Centralized context compression service for enterprise LLM usage. Reduces token costs across all users automatically — no client-side installation, no user changes.
Powered by headroom (Apache 2.0, 28k+ stars).
LLM coding agents (Claude Code, Codex, Copilot) generate massive context through tool calls — file reads, build logs, API responses, search results. A typical coding session reaches 150K+ tokens, of which 80% is tool output. Every request sends the full conversation history. Token costs scale linearly.
Most of that tool output is old, repetitive, and compressible without affecting the model's reasoning. But compression must happen transparently — users shouldn't have to think about it.
The headroom compression service integrates with the MaaS platform via a IPP plugin. Users point at MaaS as they do today — compression is automatic.
Client (Claude Code / Codex / Cursor)
│
▼
MaaS Gateway (Envoy + Istio)
├─ Kuadrant: API key validation, user identification
├─ IPP ext-proc (payload-processing):
│ ├─ model-extractor: model → X-Gateway-Model-Name
│ ├─ metering-check: balance check, user tracking
│ ├─ model-provider-resolver: resolve ExternalModel → provider
│ ├─ headroom plugin ──── POST /v1/compress ──▶ Headroom Service
│ │ ◀── compressed messages ─┘ (this repo)
│ ├─ api-translation: passthrough
│ └─ apikey-injection: inject provider key
│
▼
Provider (api.anthropic.com / api.openai.com)
This repo is one component in a larger platform.
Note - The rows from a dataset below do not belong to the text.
-- ==== Sys2Proof/Machine/Core.lean ====
section
/-! DEFINITION. The machine behind the host's interface. -/

def Sys2Proof.core : Host.Core :=
  { State := Sys2Proof.Machine.State, Fault := Sys2Proof.Machine.Fault,
    Refusal := Sys2Proof.Machine.Refusal, step := Sys2Proof.Machine.step,
    reset := Sys2Proof.Machine.State.reset }
end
Here's what each piece does and who owns it:
| Component | Repo | What It Does | Relationship to Headroom |
|---|---|---|---|
| MaaS Gateway | Envoy + Istio (infra) | Routes requests, TLS termination | Headroom service sits behind it as an internal ClusterIP service |
| Kuadrant | kuadrant.io (operator) | API key validation, user identity, rate limiting | Identifies the user → x-maas-username header flows to headroom for per-user stats |
| IPP / payload-processing | ai-gateway-payload-processing | Plugin chain for request/response processing (ext-proc) | The headroom plugin lives here — it calls our service at POST /v1/compress |
| Headroom plugin (Go) | yossiovadia/ai-gateway-payload-processing branch feat/headroom-on-metering |
Sends messages to headroom service, replaces with compressed versions | 3 files, 15 tests. Reads username from CycleState (set by metering plugin) |
| Headroom service (Python) | This repo | Compression engine — wraps headroom's compress() with stats, persistence, pricing |
Standalone deployment. Only dependency: metering Postgres for per-model pricing |
| Metering service | noyitz/ai-gateway-metering-service | Token usage tracking, per-user billing, model pricing DB | Headroom reads model_pricing table for cost calculations. Compression tab embedded via iframe |
| MaaS controller | models-as-a-service | Generates AuthPolicy, ExternalModel CRDs, manages API keys | Configures the auth pipeline that identifies users. Not running on dogfood cluster — patched manually |
| IPP config (ConfigMap) | Deployed on cluster | Defines the plugin chain order | Headroom must be listed after model-provider-resolver and before api-translation |
Build independence: This repo (headroom service + dashboard) deploys independently — no IPP rebuild needed. The Go plugin is part of the payload-processing image build. The only shared contract is POST /v1/compress with {messages, model} → {messages, tokens_before, tokens_after, tokens_saved, compression_ratio}.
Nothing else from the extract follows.